Your objective -> Of all the lines below, return only those starting with the line holding "State.reset)).rx.prev = true" and going on through the line holding "def stalled : State", exactly as written.

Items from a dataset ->
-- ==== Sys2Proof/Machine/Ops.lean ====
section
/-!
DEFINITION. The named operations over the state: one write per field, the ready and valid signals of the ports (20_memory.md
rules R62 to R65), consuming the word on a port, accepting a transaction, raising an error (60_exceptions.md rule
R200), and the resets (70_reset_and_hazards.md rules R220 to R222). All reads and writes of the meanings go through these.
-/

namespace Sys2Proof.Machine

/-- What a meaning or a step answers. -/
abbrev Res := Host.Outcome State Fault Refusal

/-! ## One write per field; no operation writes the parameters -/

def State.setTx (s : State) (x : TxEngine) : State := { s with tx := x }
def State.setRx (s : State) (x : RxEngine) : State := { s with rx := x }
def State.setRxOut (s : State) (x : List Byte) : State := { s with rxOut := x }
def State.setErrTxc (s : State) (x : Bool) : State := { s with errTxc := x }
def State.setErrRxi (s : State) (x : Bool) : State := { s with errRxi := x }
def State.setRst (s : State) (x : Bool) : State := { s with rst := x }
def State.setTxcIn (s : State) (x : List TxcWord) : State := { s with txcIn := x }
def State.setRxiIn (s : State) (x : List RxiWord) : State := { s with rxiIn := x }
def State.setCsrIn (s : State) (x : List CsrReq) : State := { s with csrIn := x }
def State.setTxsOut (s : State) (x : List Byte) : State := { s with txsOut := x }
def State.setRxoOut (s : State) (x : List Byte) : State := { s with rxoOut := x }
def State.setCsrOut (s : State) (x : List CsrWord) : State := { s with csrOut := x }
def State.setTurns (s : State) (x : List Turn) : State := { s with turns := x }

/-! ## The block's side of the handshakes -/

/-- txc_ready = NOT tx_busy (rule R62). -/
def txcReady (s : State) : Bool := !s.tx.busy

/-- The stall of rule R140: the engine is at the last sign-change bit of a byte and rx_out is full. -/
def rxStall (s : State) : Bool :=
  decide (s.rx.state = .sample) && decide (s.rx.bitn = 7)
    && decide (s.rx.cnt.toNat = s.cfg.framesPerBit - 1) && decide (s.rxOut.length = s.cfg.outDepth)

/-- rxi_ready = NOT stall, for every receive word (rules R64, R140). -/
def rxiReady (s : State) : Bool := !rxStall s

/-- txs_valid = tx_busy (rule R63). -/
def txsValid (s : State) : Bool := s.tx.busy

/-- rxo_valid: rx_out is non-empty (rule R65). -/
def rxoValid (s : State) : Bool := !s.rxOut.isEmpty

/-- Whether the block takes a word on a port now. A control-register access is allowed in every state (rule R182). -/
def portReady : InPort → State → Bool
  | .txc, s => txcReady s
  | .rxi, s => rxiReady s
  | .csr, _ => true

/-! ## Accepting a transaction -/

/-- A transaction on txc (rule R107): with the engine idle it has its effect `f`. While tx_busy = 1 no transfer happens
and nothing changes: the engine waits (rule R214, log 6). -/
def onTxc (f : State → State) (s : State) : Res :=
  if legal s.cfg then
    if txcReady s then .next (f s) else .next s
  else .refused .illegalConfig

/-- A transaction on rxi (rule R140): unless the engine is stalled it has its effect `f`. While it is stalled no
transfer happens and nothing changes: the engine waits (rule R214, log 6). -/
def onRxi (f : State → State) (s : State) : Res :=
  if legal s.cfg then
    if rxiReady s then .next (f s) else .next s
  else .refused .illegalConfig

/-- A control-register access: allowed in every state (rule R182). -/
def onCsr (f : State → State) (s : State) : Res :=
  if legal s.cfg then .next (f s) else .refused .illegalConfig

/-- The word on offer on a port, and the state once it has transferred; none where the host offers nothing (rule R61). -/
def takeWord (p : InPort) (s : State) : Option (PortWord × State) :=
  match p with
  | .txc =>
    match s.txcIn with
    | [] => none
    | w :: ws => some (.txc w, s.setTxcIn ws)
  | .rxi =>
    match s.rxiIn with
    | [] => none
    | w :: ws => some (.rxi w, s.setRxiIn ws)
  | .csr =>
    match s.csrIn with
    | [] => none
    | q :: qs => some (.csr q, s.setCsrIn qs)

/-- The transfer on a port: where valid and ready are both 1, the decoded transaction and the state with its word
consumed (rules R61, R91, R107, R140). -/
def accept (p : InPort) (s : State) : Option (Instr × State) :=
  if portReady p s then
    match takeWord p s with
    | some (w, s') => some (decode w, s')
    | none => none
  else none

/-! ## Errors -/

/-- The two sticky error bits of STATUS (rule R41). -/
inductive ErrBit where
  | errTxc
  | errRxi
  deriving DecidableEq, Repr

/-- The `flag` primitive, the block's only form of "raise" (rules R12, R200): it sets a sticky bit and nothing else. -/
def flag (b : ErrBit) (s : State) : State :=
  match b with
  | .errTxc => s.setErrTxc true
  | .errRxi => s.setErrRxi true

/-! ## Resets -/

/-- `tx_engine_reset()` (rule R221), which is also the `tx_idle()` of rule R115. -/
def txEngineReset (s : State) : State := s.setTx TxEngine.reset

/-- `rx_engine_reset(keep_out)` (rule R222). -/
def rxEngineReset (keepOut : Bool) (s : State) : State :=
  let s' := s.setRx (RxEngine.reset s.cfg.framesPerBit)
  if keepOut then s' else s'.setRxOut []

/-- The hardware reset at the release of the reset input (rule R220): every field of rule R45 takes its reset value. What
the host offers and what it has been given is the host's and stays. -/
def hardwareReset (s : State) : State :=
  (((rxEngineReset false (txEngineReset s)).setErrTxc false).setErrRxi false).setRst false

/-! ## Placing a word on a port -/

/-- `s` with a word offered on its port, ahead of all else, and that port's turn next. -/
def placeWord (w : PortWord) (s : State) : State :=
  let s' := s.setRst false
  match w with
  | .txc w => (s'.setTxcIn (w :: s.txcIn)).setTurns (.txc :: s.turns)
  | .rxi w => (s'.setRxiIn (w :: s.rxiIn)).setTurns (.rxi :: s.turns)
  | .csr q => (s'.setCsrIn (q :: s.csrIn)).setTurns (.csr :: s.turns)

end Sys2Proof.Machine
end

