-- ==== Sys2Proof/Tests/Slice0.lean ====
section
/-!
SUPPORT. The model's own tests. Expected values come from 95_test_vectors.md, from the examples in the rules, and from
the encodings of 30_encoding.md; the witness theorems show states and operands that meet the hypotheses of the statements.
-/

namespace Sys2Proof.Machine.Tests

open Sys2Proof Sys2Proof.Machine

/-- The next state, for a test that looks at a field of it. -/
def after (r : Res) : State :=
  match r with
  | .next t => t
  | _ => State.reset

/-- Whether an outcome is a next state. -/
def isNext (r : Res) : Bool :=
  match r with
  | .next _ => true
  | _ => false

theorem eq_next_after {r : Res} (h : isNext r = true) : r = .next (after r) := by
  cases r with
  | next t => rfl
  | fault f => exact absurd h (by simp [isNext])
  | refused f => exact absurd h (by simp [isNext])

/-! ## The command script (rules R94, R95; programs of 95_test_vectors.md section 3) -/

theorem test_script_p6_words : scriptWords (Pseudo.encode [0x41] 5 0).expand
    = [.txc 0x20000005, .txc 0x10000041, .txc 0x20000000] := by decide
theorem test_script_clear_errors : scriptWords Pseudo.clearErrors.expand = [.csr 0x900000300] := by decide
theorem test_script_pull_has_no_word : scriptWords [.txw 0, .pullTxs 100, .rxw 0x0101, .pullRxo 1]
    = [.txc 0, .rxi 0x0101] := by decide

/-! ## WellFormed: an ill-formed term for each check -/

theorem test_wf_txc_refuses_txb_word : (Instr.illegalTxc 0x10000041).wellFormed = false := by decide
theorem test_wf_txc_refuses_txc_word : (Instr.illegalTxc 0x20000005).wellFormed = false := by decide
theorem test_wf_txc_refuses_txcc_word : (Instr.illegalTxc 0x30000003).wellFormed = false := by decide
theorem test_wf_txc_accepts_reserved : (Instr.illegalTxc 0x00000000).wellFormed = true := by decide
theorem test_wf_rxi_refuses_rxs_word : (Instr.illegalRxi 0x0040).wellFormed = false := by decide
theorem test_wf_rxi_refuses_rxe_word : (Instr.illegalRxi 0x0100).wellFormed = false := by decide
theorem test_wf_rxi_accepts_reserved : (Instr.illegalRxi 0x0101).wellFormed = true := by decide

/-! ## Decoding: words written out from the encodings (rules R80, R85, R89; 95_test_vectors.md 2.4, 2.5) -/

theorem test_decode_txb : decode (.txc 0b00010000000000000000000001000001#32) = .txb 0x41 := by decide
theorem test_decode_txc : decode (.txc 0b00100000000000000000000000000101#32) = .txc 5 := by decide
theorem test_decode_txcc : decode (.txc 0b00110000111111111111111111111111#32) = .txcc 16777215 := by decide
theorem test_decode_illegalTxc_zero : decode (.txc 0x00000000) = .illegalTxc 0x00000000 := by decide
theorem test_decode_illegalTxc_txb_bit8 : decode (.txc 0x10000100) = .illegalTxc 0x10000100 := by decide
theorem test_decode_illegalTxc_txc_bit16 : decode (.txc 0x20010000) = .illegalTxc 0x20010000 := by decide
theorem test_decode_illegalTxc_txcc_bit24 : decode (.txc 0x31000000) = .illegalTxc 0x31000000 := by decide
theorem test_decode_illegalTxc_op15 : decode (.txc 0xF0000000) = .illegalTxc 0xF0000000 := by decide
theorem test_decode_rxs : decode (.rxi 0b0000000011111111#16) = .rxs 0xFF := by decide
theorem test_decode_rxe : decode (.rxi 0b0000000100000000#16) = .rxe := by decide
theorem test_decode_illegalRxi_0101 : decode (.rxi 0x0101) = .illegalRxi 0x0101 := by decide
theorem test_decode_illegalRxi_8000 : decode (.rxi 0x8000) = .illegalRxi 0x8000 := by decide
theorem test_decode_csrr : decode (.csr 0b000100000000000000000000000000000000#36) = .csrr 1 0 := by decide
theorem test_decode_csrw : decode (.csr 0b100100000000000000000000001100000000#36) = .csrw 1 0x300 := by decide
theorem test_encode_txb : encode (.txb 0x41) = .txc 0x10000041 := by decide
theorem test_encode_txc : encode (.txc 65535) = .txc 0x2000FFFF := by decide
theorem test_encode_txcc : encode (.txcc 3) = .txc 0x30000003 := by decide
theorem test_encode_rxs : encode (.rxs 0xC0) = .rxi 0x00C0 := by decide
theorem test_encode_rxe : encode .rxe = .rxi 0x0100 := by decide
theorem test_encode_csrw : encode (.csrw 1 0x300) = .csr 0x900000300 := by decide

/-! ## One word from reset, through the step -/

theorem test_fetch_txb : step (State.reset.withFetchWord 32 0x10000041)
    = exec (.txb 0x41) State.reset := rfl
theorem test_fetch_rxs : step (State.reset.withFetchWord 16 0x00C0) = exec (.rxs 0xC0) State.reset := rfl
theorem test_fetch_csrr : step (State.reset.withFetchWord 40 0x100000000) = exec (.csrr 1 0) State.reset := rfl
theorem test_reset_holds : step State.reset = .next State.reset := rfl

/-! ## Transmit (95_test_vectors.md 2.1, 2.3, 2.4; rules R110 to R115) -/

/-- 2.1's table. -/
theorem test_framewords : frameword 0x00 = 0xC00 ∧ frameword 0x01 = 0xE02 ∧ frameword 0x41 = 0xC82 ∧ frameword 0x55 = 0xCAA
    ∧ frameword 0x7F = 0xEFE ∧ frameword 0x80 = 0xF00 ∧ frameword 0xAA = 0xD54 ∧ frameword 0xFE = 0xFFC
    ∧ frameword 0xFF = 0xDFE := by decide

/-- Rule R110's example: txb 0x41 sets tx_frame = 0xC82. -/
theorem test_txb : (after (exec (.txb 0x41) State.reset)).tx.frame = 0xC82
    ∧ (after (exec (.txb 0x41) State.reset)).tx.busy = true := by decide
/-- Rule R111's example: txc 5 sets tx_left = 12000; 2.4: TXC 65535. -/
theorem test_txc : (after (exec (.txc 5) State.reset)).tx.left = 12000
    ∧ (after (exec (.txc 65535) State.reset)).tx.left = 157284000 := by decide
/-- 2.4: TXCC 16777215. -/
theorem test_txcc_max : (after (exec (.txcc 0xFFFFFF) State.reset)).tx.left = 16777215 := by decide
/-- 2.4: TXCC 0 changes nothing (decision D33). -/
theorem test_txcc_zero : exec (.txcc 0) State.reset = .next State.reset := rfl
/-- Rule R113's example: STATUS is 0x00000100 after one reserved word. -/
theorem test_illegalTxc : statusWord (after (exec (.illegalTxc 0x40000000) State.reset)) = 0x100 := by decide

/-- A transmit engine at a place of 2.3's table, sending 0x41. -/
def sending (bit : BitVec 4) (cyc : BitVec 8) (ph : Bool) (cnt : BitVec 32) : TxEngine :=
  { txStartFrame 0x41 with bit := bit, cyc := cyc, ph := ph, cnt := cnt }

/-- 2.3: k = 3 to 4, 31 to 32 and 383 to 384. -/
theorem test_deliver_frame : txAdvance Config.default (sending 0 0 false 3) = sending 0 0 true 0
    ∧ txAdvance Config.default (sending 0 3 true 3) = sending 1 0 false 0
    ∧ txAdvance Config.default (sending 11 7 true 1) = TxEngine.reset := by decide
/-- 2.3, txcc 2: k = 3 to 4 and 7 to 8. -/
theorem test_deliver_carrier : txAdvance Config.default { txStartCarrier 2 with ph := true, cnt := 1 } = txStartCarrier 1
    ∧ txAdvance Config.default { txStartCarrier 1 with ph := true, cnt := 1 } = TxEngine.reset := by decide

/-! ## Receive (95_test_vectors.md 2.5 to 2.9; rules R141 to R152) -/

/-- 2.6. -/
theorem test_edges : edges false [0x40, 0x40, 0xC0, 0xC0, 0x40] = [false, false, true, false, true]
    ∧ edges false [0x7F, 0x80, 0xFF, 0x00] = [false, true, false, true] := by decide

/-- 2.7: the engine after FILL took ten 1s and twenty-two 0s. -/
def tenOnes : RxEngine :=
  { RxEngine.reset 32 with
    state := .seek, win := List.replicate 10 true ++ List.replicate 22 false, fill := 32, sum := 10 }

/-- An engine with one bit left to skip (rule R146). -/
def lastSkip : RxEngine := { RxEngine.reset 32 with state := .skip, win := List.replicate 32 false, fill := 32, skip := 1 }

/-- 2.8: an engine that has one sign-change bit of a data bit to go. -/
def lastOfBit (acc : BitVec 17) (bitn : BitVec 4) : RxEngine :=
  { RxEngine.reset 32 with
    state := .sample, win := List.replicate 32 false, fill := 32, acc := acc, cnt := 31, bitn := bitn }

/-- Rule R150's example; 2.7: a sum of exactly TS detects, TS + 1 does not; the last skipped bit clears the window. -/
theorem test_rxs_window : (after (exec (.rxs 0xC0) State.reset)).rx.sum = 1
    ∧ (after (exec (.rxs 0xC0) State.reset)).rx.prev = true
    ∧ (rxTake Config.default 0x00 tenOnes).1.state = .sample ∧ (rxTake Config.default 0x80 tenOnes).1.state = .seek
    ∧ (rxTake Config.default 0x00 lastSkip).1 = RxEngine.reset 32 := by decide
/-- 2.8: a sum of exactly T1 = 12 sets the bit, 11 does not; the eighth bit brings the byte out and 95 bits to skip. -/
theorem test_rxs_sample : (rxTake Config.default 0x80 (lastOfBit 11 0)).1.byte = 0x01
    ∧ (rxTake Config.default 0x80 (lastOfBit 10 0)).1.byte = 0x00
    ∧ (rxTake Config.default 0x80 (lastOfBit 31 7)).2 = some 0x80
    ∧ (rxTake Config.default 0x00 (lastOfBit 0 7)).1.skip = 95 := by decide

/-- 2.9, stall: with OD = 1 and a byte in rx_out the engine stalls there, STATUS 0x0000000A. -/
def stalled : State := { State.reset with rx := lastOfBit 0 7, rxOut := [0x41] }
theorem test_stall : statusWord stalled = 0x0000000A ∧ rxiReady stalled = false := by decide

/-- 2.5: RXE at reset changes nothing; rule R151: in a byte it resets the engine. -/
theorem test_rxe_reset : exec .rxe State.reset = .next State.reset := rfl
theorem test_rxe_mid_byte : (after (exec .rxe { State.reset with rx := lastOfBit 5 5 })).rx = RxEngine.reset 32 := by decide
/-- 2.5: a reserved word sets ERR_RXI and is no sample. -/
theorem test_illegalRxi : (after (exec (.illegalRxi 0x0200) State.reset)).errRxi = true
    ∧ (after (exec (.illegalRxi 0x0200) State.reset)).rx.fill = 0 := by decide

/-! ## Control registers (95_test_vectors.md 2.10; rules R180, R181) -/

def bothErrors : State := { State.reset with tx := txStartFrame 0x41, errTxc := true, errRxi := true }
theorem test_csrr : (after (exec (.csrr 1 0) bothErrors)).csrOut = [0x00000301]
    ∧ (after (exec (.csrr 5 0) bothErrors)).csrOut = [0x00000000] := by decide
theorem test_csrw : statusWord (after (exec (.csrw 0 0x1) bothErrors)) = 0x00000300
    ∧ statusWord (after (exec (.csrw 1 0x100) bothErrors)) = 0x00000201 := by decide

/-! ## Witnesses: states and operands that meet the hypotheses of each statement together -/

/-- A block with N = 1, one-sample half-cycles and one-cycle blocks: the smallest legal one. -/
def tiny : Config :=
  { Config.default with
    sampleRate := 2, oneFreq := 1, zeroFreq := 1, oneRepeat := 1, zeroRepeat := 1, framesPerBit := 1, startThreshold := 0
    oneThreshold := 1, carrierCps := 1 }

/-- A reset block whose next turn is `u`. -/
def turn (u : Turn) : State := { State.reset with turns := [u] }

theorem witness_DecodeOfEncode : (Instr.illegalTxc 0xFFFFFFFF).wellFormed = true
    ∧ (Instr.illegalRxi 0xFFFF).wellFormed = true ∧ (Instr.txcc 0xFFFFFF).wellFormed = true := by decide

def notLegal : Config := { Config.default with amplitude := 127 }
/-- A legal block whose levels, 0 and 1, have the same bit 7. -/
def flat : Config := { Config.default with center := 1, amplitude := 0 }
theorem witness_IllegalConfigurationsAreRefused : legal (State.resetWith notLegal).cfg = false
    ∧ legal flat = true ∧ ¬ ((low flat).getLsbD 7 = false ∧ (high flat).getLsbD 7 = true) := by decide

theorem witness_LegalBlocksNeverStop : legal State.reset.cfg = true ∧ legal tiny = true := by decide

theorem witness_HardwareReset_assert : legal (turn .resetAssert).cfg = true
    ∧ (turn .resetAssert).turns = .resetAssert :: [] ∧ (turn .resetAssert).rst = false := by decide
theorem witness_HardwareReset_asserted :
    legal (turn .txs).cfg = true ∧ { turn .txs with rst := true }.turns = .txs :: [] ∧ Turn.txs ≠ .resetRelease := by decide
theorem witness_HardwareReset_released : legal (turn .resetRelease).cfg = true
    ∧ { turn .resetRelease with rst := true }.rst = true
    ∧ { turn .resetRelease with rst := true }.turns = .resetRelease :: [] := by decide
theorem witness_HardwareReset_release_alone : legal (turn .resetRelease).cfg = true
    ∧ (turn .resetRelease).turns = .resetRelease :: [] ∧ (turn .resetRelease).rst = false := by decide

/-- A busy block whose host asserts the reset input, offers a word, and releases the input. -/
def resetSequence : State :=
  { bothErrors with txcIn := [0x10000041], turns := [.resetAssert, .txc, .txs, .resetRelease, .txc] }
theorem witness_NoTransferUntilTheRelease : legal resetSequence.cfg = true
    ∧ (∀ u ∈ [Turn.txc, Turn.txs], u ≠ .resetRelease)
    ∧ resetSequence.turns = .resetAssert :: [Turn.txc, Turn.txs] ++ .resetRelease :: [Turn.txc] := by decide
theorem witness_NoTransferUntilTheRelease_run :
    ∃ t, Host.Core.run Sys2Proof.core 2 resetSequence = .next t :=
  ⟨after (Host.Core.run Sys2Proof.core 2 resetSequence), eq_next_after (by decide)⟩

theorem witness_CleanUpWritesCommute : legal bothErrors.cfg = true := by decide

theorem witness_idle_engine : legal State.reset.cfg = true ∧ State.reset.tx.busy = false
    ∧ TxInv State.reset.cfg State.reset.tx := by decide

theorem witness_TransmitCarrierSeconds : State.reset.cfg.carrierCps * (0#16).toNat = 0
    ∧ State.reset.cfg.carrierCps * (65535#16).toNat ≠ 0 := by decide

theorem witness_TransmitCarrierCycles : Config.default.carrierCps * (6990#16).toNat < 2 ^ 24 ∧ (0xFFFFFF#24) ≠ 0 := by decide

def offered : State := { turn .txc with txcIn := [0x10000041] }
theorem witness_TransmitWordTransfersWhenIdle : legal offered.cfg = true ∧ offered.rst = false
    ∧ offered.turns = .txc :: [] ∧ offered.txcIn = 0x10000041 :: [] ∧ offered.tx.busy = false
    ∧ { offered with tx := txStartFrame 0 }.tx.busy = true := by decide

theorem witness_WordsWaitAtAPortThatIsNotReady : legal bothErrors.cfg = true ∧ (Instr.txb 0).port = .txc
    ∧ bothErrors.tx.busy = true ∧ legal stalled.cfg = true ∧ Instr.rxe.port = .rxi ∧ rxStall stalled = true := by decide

Output ->
    ∧ (after (exec (.rxs 0xC0) State.reset)).rx.prev = true
    ∧ (rxTake Config.default 0x00 tenOnes).1.state = .sample ∧ (rxTake Config.default 0x80 tenOnes).1.state = .seek
    ∧ (rxTake Config.default 0x00 lastSkip).1 = RxEngine.reset 32 := by decide
/-- 2.8: a sum of exactly T1 = 12 sets the bit, 11 does not; the eighth bit brings the byte out and 95 bits to skip. -/
theorem test_rxs_sample : (rxTake Config.default 0x80 (lastOfBit 11 0)).1.byte = 0x01
    ∧ (rxTake Config.default 0x80 (lastOfBit 10 0)).1.byte = 0x00
    ∧ (rxTake Config.default 0x80 (lastOfBit 31 7)).2 = some 0x80
    ∧ (rxTake Config.default 0x00 (lastOfBit 0 7)).1.skip = 95 := by decide

/-- 2.9, stall: with OD = 1 and a byte in rx_out the engine stalls there, STATUS 0x0000000A. -/
def stalled : State := { State.reset with rx := lastOfBit 0 7, rxOut := [0x41] }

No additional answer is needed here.